-- ==== Sys2Proof/Machine/Params.lean ====
section
/-! DEFINITION. The configuration after reset: the spec's defaults where R8 gives one, and the opaque constants of
Config, brought into the constraints of R9, where R8 says OPEN. -/

namespace Sys2Proof.Machine

/-- A finite value from any pattern; every finite value is its own image (R9: `DIAL_SCALE[i]` is finite). -/
def asFinite (x : F) : F := if isFinite x then x else fZero

/-- `IMP_W[k+1]` made non-increasing (R9): a value above its predecessor, or NaN, is replaced by the predecessor. -/
def impWeight : Nat → F
  | 0 => if isNaN (Config.impW 0) then fZero else Config.impW 0
  | k + 1 => if fle (Config.impW (k + 1)) (impWeight k) then Config.impW (k + 1) else impWeight k

/-- The configuration after reset (log entries 1, 2 and 5). -/
def resetParams : Params where
  sampleRate := Config.defaultSampleRate
  maxClip := Config.defaultMaxClip
  hmax := Config.defaultHmax
  harmonics := .standard
  dialScale := Vector.ofFn fun i => asFinite (Config.dialScale i)
  dialPolarity := Vector.ofFn fun i => Config.dialPolarity i
  impH := Vector.ofFn fun k => max 1 (Config.impH k)
  impW := Vector.ofFn fun k => impWeight k
  impT := Vector.ofFn fun k => Config.impT k

end Sys2Proof.Machine
end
-=-=-=-=-
# Your assignment
Give only the lines from the one holding "Config, brought into" through the one holding "sampleRate := Config.defaultSampleRate", each restated exactly as it appears above.

# Answer box
Config, brought into the constraints of R9, where R8 says OPEN. -/

namespace Sys2Proof.Machine

/-- A finite value from any pattern; every finite value is its own image (R9: `DIAL_SCALE[i]` is finite). -/
def asFinite (x : F) : F := if isFinite x then x else fZero

/-- `IMP_W[k+1]` made non-increasing (R9): a value above its predecessor, or NaN, is replaced by the predecessor. -/
def impWeight : Nat → F
  | 0 => if isNaN (Config.impW 0) then fZero else Config.impW 0
  | k + 1 => if fle (Config.impW (k + 1)) (impWeight k) then Config.impW (k + 1) else impWeight k

/-- The configuration after reset (log entries 1, 2 and 5). -/
def resetParams : Params where
  sampleRate := Config.defaultSampleRate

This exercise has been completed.